GOAL OF THE EXERCISE:
Work through the data below and copy out every line where "List" is found.

EXTRACTED MATERIAL:
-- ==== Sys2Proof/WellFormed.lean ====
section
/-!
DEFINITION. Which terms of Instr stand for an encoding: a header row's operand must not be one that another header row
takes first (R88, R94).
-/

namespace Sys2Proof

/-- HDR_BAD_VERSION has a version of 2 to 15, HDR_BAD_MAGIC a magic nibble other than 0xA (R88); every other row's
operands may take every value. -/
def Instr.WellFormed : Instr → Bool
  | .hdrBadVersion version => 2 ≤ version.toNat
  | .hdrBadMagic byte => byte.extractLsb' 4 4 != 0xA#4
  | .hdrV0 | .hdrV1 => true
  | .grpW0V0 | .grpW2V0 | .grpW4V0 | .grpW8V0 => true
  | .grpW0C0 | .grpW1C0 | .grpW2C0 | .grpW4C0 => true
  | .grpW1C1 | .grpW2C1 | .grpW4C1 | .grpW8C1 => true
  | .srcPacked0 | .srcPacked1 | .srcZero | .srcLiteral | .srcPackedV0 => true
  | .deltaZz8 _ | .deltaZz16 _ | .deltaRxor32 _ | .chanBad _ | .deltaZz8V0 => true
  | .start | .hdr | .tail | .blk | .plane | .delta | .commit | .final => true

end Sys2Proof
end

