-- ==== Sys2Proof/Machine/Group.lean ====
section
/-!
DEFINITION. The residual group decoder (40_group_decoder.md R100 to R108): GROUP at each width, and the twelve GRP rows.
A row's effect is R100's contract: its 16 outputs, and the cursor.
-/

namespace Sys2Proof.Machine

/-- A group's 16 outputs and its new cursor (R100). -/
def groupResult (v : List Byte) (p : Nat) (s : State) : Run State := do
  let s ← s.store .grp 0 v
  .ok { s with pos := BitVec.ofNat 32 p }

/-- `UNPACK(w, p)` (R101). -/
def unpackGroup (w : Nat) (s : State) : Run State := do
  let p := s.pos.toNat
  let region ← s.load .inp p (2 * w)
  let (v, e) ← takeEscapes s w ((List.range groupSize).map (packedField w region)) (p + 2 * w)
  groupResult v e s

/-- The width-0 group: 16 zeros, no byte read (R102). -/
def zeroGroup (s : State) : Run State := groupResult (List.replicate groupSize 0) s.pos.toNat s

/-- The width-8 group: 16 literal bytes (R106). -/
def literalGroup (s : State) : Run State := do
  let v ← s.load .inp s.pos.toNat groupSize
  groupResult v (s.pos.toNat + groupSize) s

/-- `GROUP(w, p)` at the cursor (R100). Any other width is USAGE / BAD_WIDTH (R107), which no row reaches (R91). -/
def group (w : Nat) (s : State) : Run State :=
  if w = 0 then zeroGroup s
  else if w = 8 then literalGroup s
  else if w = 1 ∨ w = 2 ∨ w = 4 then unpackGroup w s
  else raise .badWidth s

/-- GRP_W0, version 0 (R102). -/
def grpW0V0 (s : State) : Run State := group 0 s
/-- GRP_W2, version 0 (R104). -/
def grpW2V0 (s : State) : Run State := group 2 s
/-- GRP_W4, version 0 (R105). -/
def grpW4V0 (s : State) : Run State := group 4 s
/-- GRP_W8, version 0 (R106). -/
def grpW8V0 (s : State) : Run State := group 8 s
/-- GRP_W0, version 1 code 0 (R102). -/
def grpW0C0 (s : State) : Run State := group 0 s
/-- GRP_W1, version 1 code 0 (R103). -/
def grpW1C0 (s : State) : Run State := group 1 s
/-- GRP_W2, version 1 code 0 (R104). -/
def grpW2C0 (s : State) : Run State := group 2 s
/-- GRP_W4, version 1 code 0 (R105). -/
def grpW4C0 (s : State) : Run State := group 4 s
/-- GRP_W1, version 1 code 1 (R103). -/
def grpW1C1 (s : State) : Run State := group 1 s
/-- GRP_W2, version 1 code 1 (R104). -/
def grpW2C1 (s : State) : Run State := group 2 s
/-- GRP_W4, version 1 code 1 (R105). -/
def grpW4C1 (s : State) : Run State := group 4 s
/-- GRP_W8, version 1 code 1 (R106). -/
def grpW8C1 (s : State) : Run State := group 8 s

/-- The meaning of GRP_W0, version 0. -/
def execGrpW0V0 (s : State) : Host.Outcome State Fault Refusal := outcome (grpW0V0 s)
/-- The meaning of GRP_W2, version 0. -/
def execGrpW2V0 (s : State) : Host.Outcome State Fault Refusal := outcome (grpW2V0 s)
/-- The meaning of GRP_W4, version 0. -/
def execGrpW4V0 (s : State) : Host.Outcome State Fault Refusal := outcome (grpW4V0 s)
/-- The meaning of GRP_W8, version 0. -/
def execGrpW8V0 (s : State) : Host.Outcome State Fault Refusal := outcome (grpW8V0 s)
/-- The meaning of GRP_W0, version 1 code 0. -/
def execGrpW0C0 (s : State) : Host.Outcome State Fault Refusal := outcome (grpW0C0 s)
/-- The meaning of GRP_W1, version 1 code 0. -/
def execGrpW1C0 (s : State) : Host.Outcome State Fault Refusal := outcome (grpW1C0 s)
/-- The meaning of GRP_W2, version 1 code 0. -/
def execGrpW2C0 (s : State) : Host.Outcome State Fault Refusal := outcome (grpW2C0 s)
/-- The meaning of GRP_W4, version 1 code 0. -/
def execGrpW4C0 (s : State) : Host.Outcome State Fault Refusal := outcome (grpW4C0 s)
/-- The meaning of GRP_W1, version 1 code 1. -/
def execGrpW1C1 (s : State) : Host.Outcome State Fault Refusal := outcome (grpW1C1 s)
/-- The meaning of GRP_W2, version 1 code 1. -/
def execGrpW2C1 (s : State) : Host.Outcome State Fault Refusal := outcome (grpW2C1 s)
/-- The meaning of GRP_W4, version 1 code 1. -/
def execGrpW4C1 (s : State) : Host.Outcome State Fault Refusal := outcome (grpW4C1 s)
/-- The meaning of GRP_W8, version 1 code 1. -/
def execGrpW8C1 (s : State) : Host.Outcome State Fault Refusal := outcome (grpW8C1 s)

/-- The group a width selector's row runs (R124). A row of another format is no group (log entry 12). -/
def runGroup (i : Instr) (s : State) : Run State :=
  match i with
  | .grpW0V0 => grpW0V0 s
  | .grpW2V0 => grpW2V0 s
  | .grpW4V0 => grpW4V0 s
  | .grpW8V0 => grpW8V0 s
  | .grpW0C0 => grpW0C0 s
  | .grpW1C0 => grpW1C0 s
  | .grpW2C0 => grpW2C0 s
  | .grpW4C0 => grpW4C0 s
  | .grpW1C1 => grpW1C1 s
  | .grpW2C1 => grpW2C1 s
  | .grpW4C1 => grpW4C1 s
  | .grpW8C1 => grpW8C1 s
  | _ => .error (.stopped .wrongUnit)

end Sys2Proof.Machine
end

ANSWER TO THE PROBLEM:
def groupResult (v : List Byte) (p : Nat) (s : State) : Run State := do
  let (v, e) ← takeEscapes s w ((List.range groupSize).map (packedField w region)) (p + 2 * w)
def zeroGroup (s : State) : Run State := groupResult (List.replicate groupSize 0) s.pos.toNat s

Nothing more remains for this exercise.